Chip placement is a vital stage in modern chip design as it has a substantial impact on the subsequent processes and the overall quality of the final chip. The use of black-box optimization (BBO) for chip placement has a history of several decades. However, early efforts were limited by immature problem formulations and inefficient algorithm designs. Recent progress has shown the effectiveness and efficiency of BBO for chip placement, proving its potential to achieve state-of-the-art results. Despite these advancements, the field lacks a unified, BBO-specific benchmark for thoroughly assessing various problem formulations and BBO algorithms. To fill this gap, we propose BBOPlace-Bench, the first benchmark designed specifically for evaluating and developing BBO algorithms for chip placement tasks. It integrates three problem formulations of BBO for chip placement, and offers a modular, decoupled, and flexible framework that enables users to seamlessly implement, test, and compare their own algorithms. BBOPlace-Bench integrates a wide variety of existing BBO algorithms, including simulated annealing (SA), evolutionary algorithms (EAs), and Bayesian optimization (BO). Experimental results show that the problem formulations of mask-guided optimization and hyperparameter optimization exhibit superior performance than the sequence pair problem formulation, while EAs demonstrate better overall performance than SA and BO, especially in high-dimensional search spaces, and also achieve state-of-the-art performance compared to the mainstream chip placement methods. BBOPlace-Bench not only facilitates the development of efficient BBO-driven solutions for chip placement but also broadens the practical application scenarios (which are urgently needed) for the BBO community. The code of BBOPlace-Bench is available at https://github.com/lamda-bbo/BBOPlace-Bench.

Paper Structure

This paper contains 38 sections, 2 equations, 4 figures, 9 tables, 3 algorithms.

Figures (4)

  • Figure 1: Illustration of BBOPlace-Bench. It decouples three core components, i.e., problem formulation, optimization algorithm, and evaluation, making it easier to test different BBO algorithms under customized settings. Three problem formulations are: 1) Sequence Pair: Using two permutations to capture positional relationships of macros. 2) Mask-Guided Optimization: Representing macros by grid coordinates, and using wire-mask-guided decoding to adjust the positions of macros to the grids with minimal incremental HPWL. 3) Hyperparameter Optimization: Optimizing the advanced analytical placer DREAMPlace’s hyperparameters (e.g., learning rate and target density) over mixed (discrete and continuous) search spaces, where the running of each configured DREAMPlace corresponds to the procedure of solution decoding, which generates a placement result of macros.
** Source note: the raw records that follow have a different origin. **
/-- A chunk past the expected size has nothing to transfer, so its write does not hold the frame memory (R29, R151). -/
theorem test_a_chunk_past_the_size_holds_no_grant :
    (match exec (.libData (sent .libData [0, 0, 0, 0, 0xFF]))
        { loading calm with lib := { (loading calm).lib with expected := 0 } } with
      | .next u => u.lib.write.isSome && u.mem.granted.isNone && u.mem.waiting.isEmpty
      | _ => false) = true := by decide +kernel

theorem test_met_OutcomesKeepTheWorst :
    ReqOutcome.railLost.rank ≤ ReqOutcome.noChange.rank ∧ ReqOutcome.railLost.rank < ReqOutcome.noChange.rank
      ∧ ({ request with outcome := some .done } : Request).outcome = some .done := by decide +kernel

/-! ### … and the frames' and laws' -/

/-- A command that succeeds and writes none of what the frames are about. -/
theorem test_met_frames :
    (∃ u, exec .calibrationEnd State.reset = .next u)
      ∧ ([writesPixels, writesTiles, writesLibrary, writesStaging, resets, writesTemperature, writesLanes, writesFreeze,
          writesFrame, writesInflow, writesOverlays, writesCounters, endsTransaction].all fun w =>
            !w .calibrationEnd) = true
      ∧ Instr.calibrationEnd ≠ .transactionStart ∧ Instr.calibrationEnd ≠ .resetRelease
      ∧ ∀ t, Instr.calibrationEnd ≠ .configure t ∧ Instr.calibrationEnd ≠ .noticeSet t :=
  ⟨⟨_, rfl⟩, by decide, by decide, by decide, fun t => ⟨by simp, by simp⟩⟩

/-- A state that keeps every law, and from which a step is taken. -/
theorem test_met_laws :
    (∃ u, step (State.withPending starting [.frameStart]) = .next u)
      ∧ boundsLaw { starting with lib := oneBandLibrary } ∧ attnLaw noticed
      ∧ settled starting ∧ attnLaw starting ∧ pixelLaw starting ∧ storeLaw starting
      ∧ capacityLaw starting ∧ counterLaw starting ∧ settingsLaw starting ∧ temperatureLaw starting
      ∧ loadingLaw starting ∧ freePagesLaw calm := by
  refine ⟨⟨_, rfl⟩, ?_, ?_, settled_of_parts (by decide +kernel), ?_, ?_, ?_, ?_, ?_, ?_, ?_, ?_, ?_⟩
  · unfold boundsLaw; decide +kernel
  · unfold attnLaw; decide +kernel
  · unfold attnLaw; decide +kernel
  · unfold pixelLaw; decide +kernel
  · unfold storeLaw; decide +kernel
  · unfold capacityLaw; decide +kernel
  · unfold counterLaw; decide +kernel
  · unfold settingsLaw; decide +kernel
  · unfold temperatureLaw; decide +kernel
  · unfold loadingLaw; decide +kernel
  · simp only [freePagesLaw, calm, State.reset, State.initial, StagingPool.initial]
    exact List.pairwise_lt_range

/-- A state whose lane 0 holds the one part of its request and owns one pixel; a power-good sample waits. -/
def owning : State :=
  withLane .armed
    { posted with
      req := { posted.req with table := [{ request with state := .running }], queue := [] }
      px := { posted.px with
        pixels := [(1, { PixelRecord.initial with owner := some 0, indeterminate := false })], tiles := [(0, 0)] }
      pending := [.powerGoodSample true] }

/-- Its pixels: the one owned, and fresh ones. -/
theorem pixelAt_owning (x y : Nat) (hx : x < 256) :
    pixelAt owning x y =
      if x = 1 ∧ y = 0 then { PixelRecord.initial with owner := some 0, indeterminate := false }
      else PixelRecord.initial := by
  have key : (1 = y * 256 + x) ↔ x = 1 ∧ y = 0 := by omega
  show (if 1 = y * 256 + x then some _ else none).getD PixelRecord.initial = _
  simp only [key]
  split <;> rfl

/-- A state in which a lane owns a pixel keeps the law, and a step is taken from it. -/
theorem test_met_EveryStepKeepsOwnersAndRequests :
    ownershipLaw owning ∧ ∃ u, step owning = .next u := by
  refine ⟨⟨⟨by decide +kernel, by decide +kernel⟩, ?_, ?_, ?_, ?_, ?_, ?_, ?_, ?_⟩, ⟨_, rfl⟩⟩
  · unfold requestLaw; decide +kernel
  · exact ⟨List.Pairwise.nil, by decide +kernel, fun _ mem => nomatch mem⟩
  · unfold laneLaw; decide +kernel
  · unfold partsLaw; decide +kernel
  · exact ⟨List.nodup_nil, fun _ mem => nomatch mem⟩
  · exact ⟨rfl, fun _ walk => nomatch walk⟩
  · intro x y l hx own
    rw [pixelAt_owning x y hx] at own ⊢
    split at own
    · rename_i here
      obtain ⟨rfl, rfl⟩ := here
      cases own
      exact ⟨by decide +kernel, laneIn .armed, by decide +kernel, by decide +kernel, fun _ _ => nofun, by decide +kernel⟩
    · exact nomatch own
  · exact ⟨fun _ mem => (nomatch mem), fun _ _ _ walk => nomatch walk⟩

/-- From the state that keeps the other laws too a step is taken. -/
theorem test_met_EveryStepKeepsTheStores_and_the_order :
    ∃ u, step (State.withPending lawful [.frameCompletion]) = .next u := ⟨_, rfl⟩

/-! ### Small steps of requests, memory and tiles -/

/-- A RESTART keeps a request with a lane, withdrawn, and the part of its WAITING entry is finished (R42, R59). -/
theorem test_restart_finishes_the_waiting_part :
    (match exec (.restart (sent .restart []))
        (withLane .armed { posted with req := { posted.req with table := [{ request with partsUsed := 2 }] } }) with
      | .next u =>
        u.req.queue.isEmpty
          && decide (u.req.table = [{ request with
              partsUsed := 2, partsFinished := 1, outcome := some .aborted, withdrawn := true, tally := none
              pages := none }])
      | _ => false) = true := by decide +kernel

/-- A forced CANCEL of a request with one ARMED lane releases it with ABORTED in the lane's record, a plain one with CANCELLED;
either way the request ends with CANCELLED (R43, R50, R114). -/
theorem test_a_forced_cancel_of_an_armed_lane :
    ([(1, ReqOutcome.aborted), (0, .cancelled)].all fun (force, outcome) =>
      match exec (.cancel (sent .cancel [1, 0, force]))
          (withLane .armed { posted with req := { posted.req with queue := [] } }) with
      | .next u =>
        decide (laneAt u 0 = some (laneIn (.retiring (.release outcome) 0)))
          && match exec (.retirementWalkEnd 0) u with
            | .next v => decide ((v.notices.log.map fun c => c.outcome) = [.cancelled])
            | _ => false
      | _ => false) = true := by decide +kernel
Evaluation metrics include: MP-HPWL (fast proxy metric for wirelength of macros), GP-HPWL (accurate but costly metric for wirelength of macros and standard cells), and PPA (industrial chip metrics obtained via commercial tools like Cadence Innovus, a premier chip placement tool from the leading EDA provider Cadence Design Systems, Inc.).
  • Figure 2: Example illustration of calculating HPWL. There are four modules $\{m_i\}_{i=1}^4$ on the chip canvas, where $P_{(i,j)}$ denotes the $j$-th pin of module $m_i$. There are two nets based on these modules, where net $e_1$ (colored in green) connects modules $m_1$, $m_2$ and $m_3$ using wires through pins $P_{(1,1)}$, $P_{(2,1)}$ and $P_{(3,2)}$, and net $e_2$ (colored in purple) connects modules $m_2$, $m_3$ and $m_4$ using wires through pins $P_{(2,2)}$, $P_{(3,1)}$ and $P_{(4,1)}$. $\mathrm{HPWL}_e$ is calculated as the half perimeter of the rectangle that encloses all the pins in net $e$; thus, the $\mathrm{HPWL}$ value of the current placement result is $w_1+h_1+w_2+h_2=4+5+5+5=19$.
  • Figure 3: GP-HPWL vs. number of evaluations of different methods on ICCAD 2015.
  • Figure 4: Placement layouts and congestions of different methods on the chip case superblue7 of ICCAD 2015. The congestion results are obtained by the commercial tool Cadence Innovus, where the red points indicate the congestion critical regions.